What do I do at night, awake so late? And why don't I just go to bed? (Two questions Mr. Brown has just stopped asking.) The answer to both: I don't know. I'm not addicted to chat rooms or even Facebook (though I do tend to keep an eye on it to see what my friends/family/colleagues are doing). I don't have any particular websites that I simply can't get enough of, and I'm usually not doing anything important. I'm not even always online.

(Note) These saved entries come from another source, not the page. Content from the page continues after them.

/-- The two adjacent valid points that bracket `t`, or the two nearest to it (R158). -/
def bracket (t : Int) : List Nat → Option (Nat × Nat)
  | p :: q :: r => if t ≤ gTemp q ∨ r.isEmpty then some (p, q) else bracket t (q :: r)
  | _ => none

/-- Predicted TUNE from the interpolation numerators over `d`: target `ft` in 2^-28 Hz, centre and gain in 2^-4 Hz. -/
def tuneFrom (ft : Nat) (f kv d : Int) : Int :=
  let num := ft * d - 2 ^ 24 * f
  let den := 2 ^ 24 * kv
  if 0 < den then roundDiv num den.toNat else if den < 0 then roundDiv (-num) (-den).toNat else Config.tuneKv0 num

/-- Predicted TUNE of band `b` of loop `l` for target `ft` at temperature `t`; none without a valid point (R158). -/
def State.predict (s : State) (l b ft : Nat) (t : Int) : Option Int :=
  let v := (s.gPts l b).filter gValid
  match v, bracket t v with
  | [], _ => none
  | [p], _ => some (tuneFrom ft (gCtr p) (gKv p) 1)
  | _, some (p, q) =>
    let d := gTemp q - gTemp p
    let w := t - gTemp p
    some (tuneFrom ft (gCtr p * d + w * ((gCtr q : Int) - gCtr p)) (gKv p * d + w * ((gKv q : Int) - gKv p)) d)
  | _, none => none

/-- A stable insertion by a key. -/
def insKey {α : Type} (k : α → Nat) (a : α) : List α → List α
  | [] => [a]
  | b :: l => if k a < k b then a :: b :: l else b :: insKey k a l
def sortKey {α : Type} (k : α → Nat) (l : List α) : List α := l.foldl (fun r a => insKey k a r) []

/-- Candidate bands in order: |TUNE| at most `lim`, no point DISABLED; `marg` puts marginal bands last (R158, R166). Bands of equal |TUNE| stand in
ascending order, as R158 says of a plan; for SCAN the spec names no order of them (DESIGN CHOICE, log 81). -/
def State.bands (s : State) (l ft : Nat) (t : Int) (lim : Nat) (marg : Bool) : List (Nat × Int) :=
  let c := (upTo 64).filterMap fun b => match s.predict l b ft t with
    | some u => if u.natAbs ≤ lim ∧ !(s.gPts l b).any gDis then some (b, u) else none
    | none => none
  sortKey (fun x => x.2.natAbs + (if marg ∧ (s.gPts l x.1).any gMarg then 2 ^ 32 else 0)) c

/-- VCO frequency of feedback NI, NF in 2^-28 Hz (R140). -/
def vcoOf (ni nf : Nat) : Nat := 4000000000 * (ni * 2 ^ 24 + nf)

/-- The relock plan of loop `k` for feedback NI, NF at the octant's temperature (R158). -/
def State.planFor (s : State) (k ni nf : Nat) : List (Nat × Int) :=
  (s.bands k (vcoOf ni nf) (s.oct k).temp (s.pv P.gratUse) true).take 3

/-- The cobbler recomputes the plan of loop `k` (R157). -/
def State.replan (k : Nat) (s : State) : State :=
  let l := (s.oct k).loop
  s.modLoop k fun l' => { l' with plan := s.planFor k l.ni l.nf, planT := (s.oct k).temp }

/-! ## Attempts, SCAN, retirement (R164 to R167, R185) -/

/-- The change at the head of the journal queue or behind it restores loop `k` (R185). -/
def State.restoring (s : State) (k : Nat) : Bool := s.store.q.any fun r => match r.ch with
  | .restore j _ _ => j = k
  | _ => false

/-- The restoring commit of loop `k` is placed first in the store queue, behind a store in progress (R185). -/
def State.restoreFirst (k : Nat) (s : State) : State :=
  if s.restoring k then s else
  let l := (s.oct k).loop
  let r : StoreReq := ⟨none, 0, .restore k l.ni l.nf, 0, [], s.now / secU, s.store.gen⟩
  s.modStore fun d =>
    let n := if d.prog.isSome ∨ d.stage ≠ 0 ∨ d.att ≠ 0 then 1 else 0
    { d with q := d.q.take n ++ r :: d.q.drop n }

/-- No band locks: the octant is retired (R167). -/
def State.loopRetire (k : Nat) (s : State) : State :=
  let s := (s.modLoop k fun l => { l with st := .retired, scan := [] }).mlEv k 12
  s.commit none 0 (.retire kindLoop k 0x20)

/-- The next band of SCAN, or `fail` when none is left (R166). -/
def State.scanTake (k : Nat) (l : List (Nat × Int)) (fail : State → State) (s : State) : State := match l with
  | [] => fail s
  | (b, t) :: r => s.modLoop k fun l => { l with st := .scan, band := b, tune := t, scan := r, hold := false }

/-- The bands of SCAN for loop `k` (R166). -/
def State.scanList (s : State) (k : Nat) : List (Nat × Int) :=
  let l := (s.oct k).loop
  s.bands k (vcoOf l.ni l.nf) (s.oct k).temp 32767 false

/-- Attempts from the first band of the plan, or SCAN where the plan is empty (R160, R164). -/
def State.attempts (k : Nat) (fail : State → State) (s : State) : State := match (s.oct k).loop.plan with
  | [] => s.scanTake k (s.scanList k) fail
  | (b, t) :: _ => s.modLoop k fun l => { l with st := .acq, attempt := 0, band := b, tune := t, hold := false }

/-- No band has locked: a retune falls back to the previous feedback, whose commit answers the command with NOLOCK (R185), else the octant is
retired. -/
def State.noBand (k : Nat) (s : State) : State :=
  let l := (s.oct k).loop
  match l.retune with
  | some r =>
    let s := (s.modLoop k fun l => { l with ni := r.ni, nf := r.nf, retune := none }).mlEv k 13
    let s := if r.ni = l.ni ∧ r.nf = l.nf then s.reply r.h 0x0340 (.fail .nolock) else s.commit (some r.h) 0x0340 (.restore k r.ni r.nf)
    (s.replan k).attempts k (·.loopRetire k)
  | none => s.loopRetire k

/-- Relock starts from the plan held (R159, R160, R164). -/
def State.relock (k : Nat) (s : State) : State := s.attempts k (·.noBand k)

/-! ## Channels during loss and recovery (R176 to R182) -/

/-- States that leave for BYPASS with their octant or the device (R44, R178). -/
def ChState.running : ChState → Bool
  | .acquire | .track | .holdover | .onWelt | .test => true
  | _ => false

/-- Every running channel of octant `k` enters BYPASS. -/
def State.octBypass (cause : BypCause) (k : Nat) (s : State) : State :=
  forAll (chansOf k) (fun c s => if (s.chan c).st.running then s.enterBypass cause c else s) s

/-- From loss or retune to lock: outputs on bypass, the VCLK island in reset (R176, R180). -/
def State.loopDown (k : Nat) (s : State) : State :=
  (s.modOct k fun o => { o with vclkRst := true, loop := { o.loop with byp := true } }).octBypass .loop k

/-- Channel `c` leaves BYPASS: ACQUIRE with re-entry, or IDLE with its test ABORTED (R181, R443). -/
def State.leaveBypass (out : Bool) (c : Nat) (s : State) : State :=
  if (s.chan c).prev = .test then (s.enterIdle c).testAbortIf (·.ofChan c) else s.enterAcquire out c
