-- ==== Sys2Proof/Machine/ModeOps.lean ====
section
/-!
DEFINITION. Operations shared by the reference, the timescale commands and the device modes: configuring and losing
REFIN, entering and leaving device mode BYPASS (R44, R83 to R97, R478, R486, R489).
-/
namespace Sys2Proof.Machine

/-! ## REFIN -/

/-- P of a REF_FREQ in 2^-24 Hz (R83, R84). -/
def refP (f : Nat) : Nat :=
  if f = 125000000 * 2 ^ 24 then 3 else if f = 156250000 * 2 ^ 24 then 5
  else max 1 ((f + 50000000 * 2 ^ 24 - 1) / (50000000 * 2 ^ 24))

/-- P, M and the correction term for the REF_FREQ in force (R83 to R85). -/
def State.loadRef (s : State) : State :=
  let f := s.pv P.refFreq
  let p := refP f
  let m := (roundDiv ((4000000000 * 2 ^ 72 * p : Nat) : Int) (max 1 f)).toNat
  let n := f * m
  let d : Nat := 4000000000 * 2 ^ 72 * p
  s.modRef fun r => { r with p := p, m := m, frac := m % 2 ^ 48 ≠ 0, bw := s.pv P.refBw, corr := roundDiv (((d : Int) - n) * 2 ^ 64) (max 1 n) }

/-- A phase difference of `d` folded into one phase-detector period of the MPLL, as a numerator over REF_FREQ (R897): the value congruent to it
within (−1/(2·f_pd), +1/(2·f_pd)]. -/
def State.pdFold (s : State) (d : Int) : Int :=
  let f := max 1 (s.pv P.refFreq)
  let n : Int := (s.ref.p * 2 ^ 24 * secU : Nat)
  d * f - n * -((n - 2 * d * f) / (2 * n))

/-- The phase-detector error for a phase difference of `d`, 2^-18 ns (R897). -/
def State.pdErr (s : State) (d : Int) : Int := roundDiv (s.pdFold d) (max 1 (s.pv P.refFreq))

/-- The error of a phase-detector cycle lies within MPLL_LKWIN, inclusive (R90). -/
def State.pdIn (s : State) (c : PdCyc) : Bool := ((s.pdFold c.diff).natAbs : Int) ≤ s.pi P.mpllLkwin * (max 1 (s.pv P.refFreq) : Nat)

/-- The consecutive cycles outside MPLL_LKWIN with which a trace ends (R92). -/
def State.pdOut (s : State) (l : List PdCyc) : Nat := (l.reverse.takeWhile fun c => !s.pdIn c).length

/-- The MPLL declares lock on a trace (R90). -/
def State.pdLocks (s : State) (l : List PdCyc) : Bool := 1024 ≤ l.length && (l.reverse.take 1024).all s.pdIn

/-- The detectors that fire in an ACLK cycle, the one whose window of R93 ends earliest first (R92). -/
def State.refFires (s : State) (tr : RefTrace) : List RefDet :=
  (if s.ts.role = .gm ∧ s.pps.qual ∧ tr.dev.any (fun d => s.pi P.refFwin < d.natAbs) then [.freq] else []) ++
  (if s.ref.lock ∧ s.pv P.refLosscnt ≤ s.pdOut tr.cyc then [.window] else []) ++
  (if tr.missing then [.missing] else [])

/-- Mean of tuning words, rounded; without one, the word in force. -/
def State.meanTune (s : State) (l : List Int) : Int := if l = [] then s.ref.integ else roundDiv l.sum l.length

/-- The frozen word of R93: the mean over the 4,096 cycles that belong to detector `det`. -/
def State.frozenMean (s : State) (det : RefDet) (tr : RefTrace) : Int :=
  let newest := tr.cyc.reverse.map (·.tune)
  s.meanTune (match det with
    | .freq => tr.gate.take 4096
    | .window => (newest.drop (s.pdOut tr.cyc)).take 4096
    | _ => newest.take 4096)

/-- The MPLL follows the cycles of a trace: the last error and the integrator of its loop filter (R89, R897). -/
def State.pdFollow (l : List PdCyc) (s : State) : State := match l.getLast? with
  | some c => if s.ref.frozen then s else s.modRef fun r => { r with err := s.pdErr c.diff, integ := c.tune }
  | none => s

/-- REFIN is disqualified by detector `det`, the MPLL frozen at `mean`: REF_LOST, the end of calibration runs, and in
grandmaster role the loss of the upstream (R92, R93, R125, R573). -/
def State.refDisq (det : RefDet) (mean : Int) (s : State) : State :=
  if !s.ref.qual then s else
  let s := (s.modRef fun r => { r with
    qual := false, lock := false, frozen := true, word := mean, integ := mean, qualT := false, det := det, winOk := true }).refEv 8
  let s := s.calAbortIf 1 (fun _ => true)
  if s.ts.role = .gm then s.tsUpLost true else s

/-- The detectors of R92 in one ACLK cycle: the first of those that fire disqualifies REFIN (R93, R97). A missing edge while REFIN that has met
REF_QUAL awaits its lock breaks the run of edges, and the MPLL freezes at its word again (DESIGN CHOICE, log 81). -/
def State.refWatch (tr : RefTrace) (s : State) : State :=
  if !s.ref.qual then
    if tr.missing ∧ s.ref.qualT then s.modRef fun r => { r with qualT := false, frozen := true, integ := r.word } else s
  else
  let s := s.pdFollow tr.cyc
  match s.refFires tr with
  | det :: _ => s.refDisq det (s.frozenMean det tr)
  | [] => s

/-- A REF_FREQ written in SURVEY: a planned change of reference (R88). The mean over the 4,096 cycles before the write is a free value. -/
def State.refPlanned (s : State) : State :=
  let s := (s.refDisq .none (Config.frozenWord s.ts.edges)).loadRef
  let s := s.modRef fun r => if r.frozen then { r with qualT := false } else r
  if s.ts.st = .stopped then s else (s.tsAdvance s.ts.dts).tsCompose

/-- TS_AUTOSTART at the end of WAKE, or after a relock of the MPLL (R110, R489). -/
def State.tsAuto (s : State) : State :=
  if s.ts.st ≠ .stopped then s else
  match s.pv P.tsAutostart with
  | 1 => let v := linOf (s.pv P.tsStartVal); s.tsExecute (v * 2 ^ 46) v
  | 2 => s.modTs fun t => { t with armed := some .ppsAuto }
  | _ => s

/-! ## Device mode BYPASS -/

/-- All 264 channel indices. -/
def allChans : List Nat := upTo 264

/-- In a BYPASS that interrupts WAKE every output of a powered quadrant takes its bypass source (R485, R487). -/
def State.bypIdle (c : Nat) (s : State) : State :=
  let x := s.chan c
  if x.hiz ∨ !s.pwr.pwr.testBit (pdQ (quadOf (octOf c))) then s else s.switchTo c (s.bypSrc c)

/-- Entry to device mode BYPASS for `cause` (BYP_CAUSE): runs end with MODE, tests ABORTED, running channels to BYPASS; the mode
it interrupts is kept for the exit (R44, R478, R486, R573, R826). -/
def State.devBypass (cause : Nat) (s : State) : State :=
  let s := (s.calAbortIf 0x0D (fun _ => true)).benchEnd 0x0D 0
  let s := forAll allChans (fun c s => if (s.chan c).st.running then s.enterBypass .device c else s) s
  let s := s.testAbortIf (fun _ => true)
  let s := s.modPwr fun p => { p with bypCause := cause, bypFrom := if p.mode = .bypass then p.bypFrom else p.mode }
  let s := if s.pwr.bypFrom = .wake then forAll allChans (fun c s => s.bypIdle c) s else s
  s.setMode .bypass

/-- The mode that SERVICE, or WAKE's end, becomes under R477. -/
def State.serviceMode (s : State) : Mode := if s.ts.st = .coasting then .holdover else .service

/-- WAKE_TARGET, or HOLDOVER in place of SERVICE (R477, R478). -/
def State.targetMode (s : State) : Mode := if s.pv P.wakeTarget = 1 then .survey else s.serviceMode

/-- PD_ENG is powered, out of island reset and scrubbed (R486). -/
def State.engReady (s : State) : Bool := s.domOn pdEng && !s.arr.lost

/-- A channel in BYPASS since the device entered BYPASS, whose loop is LOCKED, acquires or returns to IDLE; one whose loop is still
down waits for the lock (R181, R443). -/
def State.leaveDevice (c : Nat) (s : State) : State :=
  let x := s.chan c
  let k := octOf c
  if x.st = .bypass ∧ x.cause = .device then
    if (s.oct k).loop.st ≠ .locked then s.modChan c fun x => { x with cause := .loop }
    else if s.pwr.mode = .survey ∧ x.prev ≠ .test then s.modChan c fun x => { x with cause := .survey }
    else s.leaveBypass (s.returnsAtLock k) c
  else s

/-- Exit from device mode BYPASS to mode `m`. -/
def State.leaveDevBypass (m : Mode) (s : State) : State :=
  let s := (s.modPwr fun p => { p with bypCause := 0, bypFrom := .stowed, step := 0, halt := false }).setMode m
  forAll (upTo 8) (fun k s => s.takeoverRetry k) (forAll allChans (fun c s => s.leaveDevice c) s)

/-- The timescale stops and PD_REF is reset for another WAKE step 2 (R112, R489, R497). -/
def State.refReset (s : State) : State :=
  let s := s.tsStop
  let s := s.modRef fun r => { RefS.init with ev := r.ev, det := r.det }
  let s := s.modPps fun p => { PpsS.init with outlier := p.outlier }
  let s := forAll (upTo 4) (fun d s => (s.modCore (devCore d) fun k => { k with held := [], fail := false }).modSrc (0x800 + d) fun x =>
    { x with seq := 0, dec := 0, last := none, gap := false }) s
  let s := s.modDevq fun q => { q with xStamp := { q.xStamp with drop := 0, resync := true }, xRate := { q.xRate with resync := true } }
  (s.modDll 8 fun d => { d with lock := false }).loadRef

/-- Loss of the measurement loop (R96, R97, R168, R489): the timescale stops, PD_REF is reset and step 2 is repeated, loops hold, and
the device enters BYPASS; WAKE stops where it is (R487). -/
def State.measLost (also : Option RefTrace) (s : State) : State :=
  let s := match also with
    | some tr => s.refWatch tr
    | none => s
  let s := forAll (upTo 8) (fun k s => s.loopHold k) s
  let s := s.refReset.devBypass 1
  s.modPwr fun p => { p with redo := p.bypFrom ≠ .wake, halt := p.bypFrom = .wake }

end Sys2Proof.Machine
end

But I am always awake. (When I am stressed, as I am now, I am awake later, later, and later.) Last night, I made a vain attempt at going to bed a bit earlier than usual. I read, which I almost always do, and I finished the book. (James and the Giant Peach, which was funnier when I was a kid.) Then I laid there in bed, tossing, turning, staring at the ceiling, and thinking. I shoo'ed the kitten off me a couple dozen times, and I watched the clock tick. And I thought, and thought, and thought.

If it were constructive thinking, like, oh, about what I should write in my next blog, or how I can resolve some of my story issues, I wouldn't mind it so much. But I tend to think really ridiculous thoughts while I'm waiting for sleep. Like, what if I can't fall asleep all night but can't stay awake at my meeting in the morning? Will I get fired? How long would it take them to fire me? How would they fire me, on the phone or in person? What would I wear to that meeting, knowing that I could be getting fired? Should I wear something that would be comfortable to sleep in? Or should I wear something uncomfortable so I won't fall asleep and therefore won't get fired? What's the best way to wear my hair when I'm getting fired? Up, or down?

I tend to worry and make lists in my head that I can't remember the next day. Oh, that can drive a person insane... 'I know there was something else on my list last night, but darn it! I fell asleep and forgot it. I should have just stayed awake so I wouldn't forget it.' I used to work nights, so I live under the delusion that I can stay awake as long as I please. I can stay awake forever, if I want to. (The longest I've stayed awake was about 40 hours in a row.)

I think I'm an awake-aholic. I just like to be awake. I have always adapted poorly to change, so this is probably an extension of that personality disorder (of which I have many). I hate going from being awake to being asleep. Yet, since we're talking about sleep, I love it. I love to sleep... sleep for hours and hours and hours. Nine hours of sleep... ah, I love those morning dreams that I have (the only dreams that I remember). Sleep is wonderful. I could also be a sleep-aholic. I hate to wake up.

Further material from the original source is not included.